**Stored items:**
*** Begin section ***

-- ==== Sys2Proof/Laws/Encoding.lean ====
section
/-! SUPPORT. The command header as a number, its fields, and narrow pairs on the lanes: what an encoding keeps. -/

namespace Sys2Proof

/-- `LEN` has 24 bits (rule R71). -/
@[simp] theorem lenFits_iff (payload : List Byte) : lenFits payload = true ↔ payload.length < 16777216 := by
  simp only [lenFits, decide_eq_true_eq]; exact Iff.rfl

/-- The opcodes of rule R73 as numbers. -/
theorem opcode_cases (op : BitVec 8) :
    (op = opInit ↔ op.toNat = 1) ∧ (op = opUpdate ↔ op.toNat = 2) ∧
    (op = opFinal ↔ op.toNat = 3) ∧ (op = opVerify ↔ op.toNat = 4) := by
  simp only [← BitVec.toNat_inj]
  exact ⟨Iff.rfl, Iff.rfl, Iff.rfl, Iff.rfl⟩

/-- `CH` as a number: `OPCODE` in bits 7:0, `LEN` in bits 31:8 (rule R71). -/
theorem commandHeader_toNat (op : BitVec 8) (len : BitVec 24) :
    (commandHeader op len).toNat = op.toNat + 256 * len.toNat := by
  have h : (commandHeader op len).toNat = len.toNat <<< 8 ||| op.toNat := BitVec.toNat_append len op
  rw [h, Nat.shiftLeft_eq, Nat.mul_comm, ← Nat.two_pow_add_eq_or_of_lt op.isLt]; omega

/-- `OPCODE` as a number (rule R71). -/
theorem opcodeOf_toNat (ch : Header) : (opcodeOf ch).toNat = ch.toNat % 256 := by simp [opcodeOf]

/-- `LEN` as a number (rule R71). -/
theorem lenOf_toNat (ch : Header) : (lenOf ch).toNat = ch.toNat / 256 := by
  have := ch.isLt
  simp [lenOf, Nat.shiftRight_eq_div_pow]; omega

/-- A header has the opcode it was made with. -/
@[simp] theorem opcodeOf_commandHeader (op : BitVec 8) (len : BitVec 24) : opcodeOf (commandHeader op len) = op := by
  apply BitVec.eq_of_toNat_eq; rw [opcodeOf_toNat, commandHeader_toNat]; omega

/-- A header has the `LEN` it was made with. -/
@[simp] theorem lenOf_commandHeader (op : BitVec 8) (len : BitVec 24) : lenOf (commandHeader op len) = len := by
  apply BitVec.eq_of_toNat_eq; rw [lenOf_toNat, commandHeader_toNat]; omega

/-- A header is its two fields: the format leaves no other bit (rule R71). -/
@[simp] theorem commandHeader_eta (ch : Header) : commandHeader (opcodeOf ch) (lenOf ch) = ch := by
  apply BitVec.eq_of_toNat_eq; rw [commandHeader_toNat, opcodeOf_toNat, lenOf_toNat]; omega

/-- Putting a narrow pair on the lanes loses nothing. -/
@[simp] theorem Narrow.narrow_widen_eq (a : Narrow) : a.widen.narrow = a := by
  obtain ⟨l0, l1⟩ := a
  simp only [Narrow.widen, Wide.narrow, Narrow.mk.injEq]
  constructor <;> (apply BitVec.eq_of_toNat_eq; simp)

/-- A narrow pair on the lanes is narrow. -/
@[simp] theorem Narrow.widen_isNarrow (a : Narrow) : a.widen.isNarrow = true := by
  have := a.l0.isLt; have := a.l1.isLt
  simp [Wide.isNarrow, Narrow.widen]; omega

/-- A lane pair that is narrow loses nothing when it is delivered narrow. -/
theorem Wide.widen_narrow {a : Wide} (h : a.isNarrow = true) : a.narrow.widen = a := by
  obtain ⟨d0, d1⟩ := a
  simp [Wide.isNarrow] at h
  simp only [Narrow.widen, Wide.narrow, Wide.mk.injEq]
  constructor <;> (apply BitVec.eq_of_toNat_eq; simp; omega)

end Sys2Proof
end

*** End section ***

**What the task asks:** Count all lines of the data that include "loses". The answer is the number alone.

**Finished exercise:** 2